Pourquoi les femmes sont-elles jugées comme étant plus réceptives à l'expression des émotions?

 

Dans une société où les mœurs semblent évoluer continuellement, certaines questions sociétales restent largement incomprises, compte tenu de leur complexité apparente. La socialisation, à la racine même de cette société, en est un facteur prépondérant puisqu’elle forme et intègre à cette dernière différents groupes unifiés par des valeurs communes. Cette approche structurelle et holistique de la société nous conduit aujourd'hui à la définir comme un ensemble, une unité d’individus interconnectés et reliés entre eux.

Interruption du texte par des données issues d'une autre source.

/-- `CFG` reads as bits 9:0 of the value written (10_state.md R27). -/
theorem Cfg.word_ofWord (x : Word) : (Cfg.ofWord x).word = (x.setWidth 10).setWidth 32 := by
  simp only [Cfg.word, Cfg.ofWord, Alphabet.bit_ofBit]
  refine BitVec.eq_of_getLsbD_eq fun i hi => ?_
  rw [BitVec.getLsbD_setWidth, BitVec.getLsbD_append, BitVec.getLsbD_append]
  interval_cases i <;> simp

theorem Cfg.word_ofWord_toNat (x : Word) : (Cfg.ofWord x).word.toNat = x.toNat % 1024 := by
  rw [Cfg.word_ofWord, BitVec.toNat_setWidth, BitVec.toNat_setWidth]
  omega

/-! ### The invariant through host writes -/

theorem writeLength_le {cap : Nat} {old : Word} (h : old.toNat ≤ cap) (x : Word) :
    (writeLength cap old x).toNat ≤ cap := by
  unfold writeLength
  split
  · assumption
  · exact h

/-- A host write of a register keeps a block well formed. -/
theorem Block.WfParts.writeReg {b : Block} (h : b.WfParts) (x : Word) (r : Reg) : (writeReg b x r).WfParts := by
  cases r with
  | status =>
    simp only [Machine.writeReg]
    split
    · exact h.ackFault
    · exact h
  | n => exact { h with n_le := writeLength_le h.n_le x }
  | blen => exact { h with blen_le := writeLength_le h.blen_le x }
  | tlen => exact { h with tlen_le := writeLength_le h.tlen_le x }
  | _ => exact { h with }

/-- A host write of a location keeps a block well formed: a cell is written only below its capacity. -/
theorem Block.WfParts.writeLoc {b : Block} (h : b.WfParts) (x : Word) (l : Loc) : (writeLoc b x l).WfParts := by
  cases l with
  | reg r => exact h.writeReg x r
  | vCell i =>
    simp only [Machine.writeLoc]
    split
    · next hi => exact { h with v_wf := wf_write h.v_wf hi }
    · exact h
  | bCell i =>
    simp only [Machine.writeLoc]
    split
    · next hi => exact { h with b_wf := wf_write h.b_wf hi }
    · exact h
  | tCell i =>
    simp only [Machine.writeLoc]
    split
    · next hi => exact { h with t_wf := wf_write h.t_wf hi }
    · exact h

/-! ### What a step does to the block -/

/-- A word with a zero field of 0 is its opcode (30_encoding.md R90). -/
theorem eq_opcodeField_of_zeroField {w : Word} (h : zeroField w = 0) : w = (opcodeField w).setWidth 32 := by
  have hz : w.toNat / 256 % 16777216 = 0 := by
    simpa [zeroField, BitVec.extractLsb'_toNat, Nat.shiftRight_eq_div_pow] using congrArg BitVec.toNat h
  have hw := w.isLt
  refine BitVec.eq_of_toNat_eq ?_
  simp only [opcodeField, BitVec.toNat_setWidth, BitVec.extractLsb'_toNat, Nat.shiftRight_zero]
  omega

/-- A row of the opcode map, or the rows below it. -/
theorem of_ite_ok {ε α : Type} {c : Prop} [Decidable c] {a r : α} {e : Except ε α}
    (h : (if c then .ok a else e) = .ok r) : c ∧ a = r ∨ e = .ok r := by
  by_cases hc : c
  · rw [if_pos hc] at h; exact .inl ⟨hc, Except.ok.inj h⟩
  · rw [if_neg hc] at h; exact .inr h

theorem encode_of_decodeOpcode {op : BitVec 8} {i : Instr} (h : decodeOpcode op = .ok i) :
    op.setWidth 32 = encode i := by
  unfold decodeOpcode at h
  repeat (rcases of_ite_ok h with ⟨rfl, rfl⟩ | h; · rfl)
  cases h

Si cette socialisation, pourtant bâtie par l’Homme, est encore étudiée aujourd’hui, c’est sans aucun doute du fait de son éternelle subtilité, caractéristique du produit de notre espèce.

Autrement dit, la socialisation reste un élément de repère à la base de l’édifice humain, sans pour autant que nous en ayons tracé les contours. Toutefois, le sujet de cet article aujourd’hui ne porte pas sur la socialisation en elle-même, mais plutôt sur son rapport à l’individu, aux individus. L’emploi du pluriel ici semble inévitable puisque la socialisation diffère d’un individu à l’autre, et ce, en fonction d'innombrables facteurs (statut social des parents; ressources financières, culturelles…).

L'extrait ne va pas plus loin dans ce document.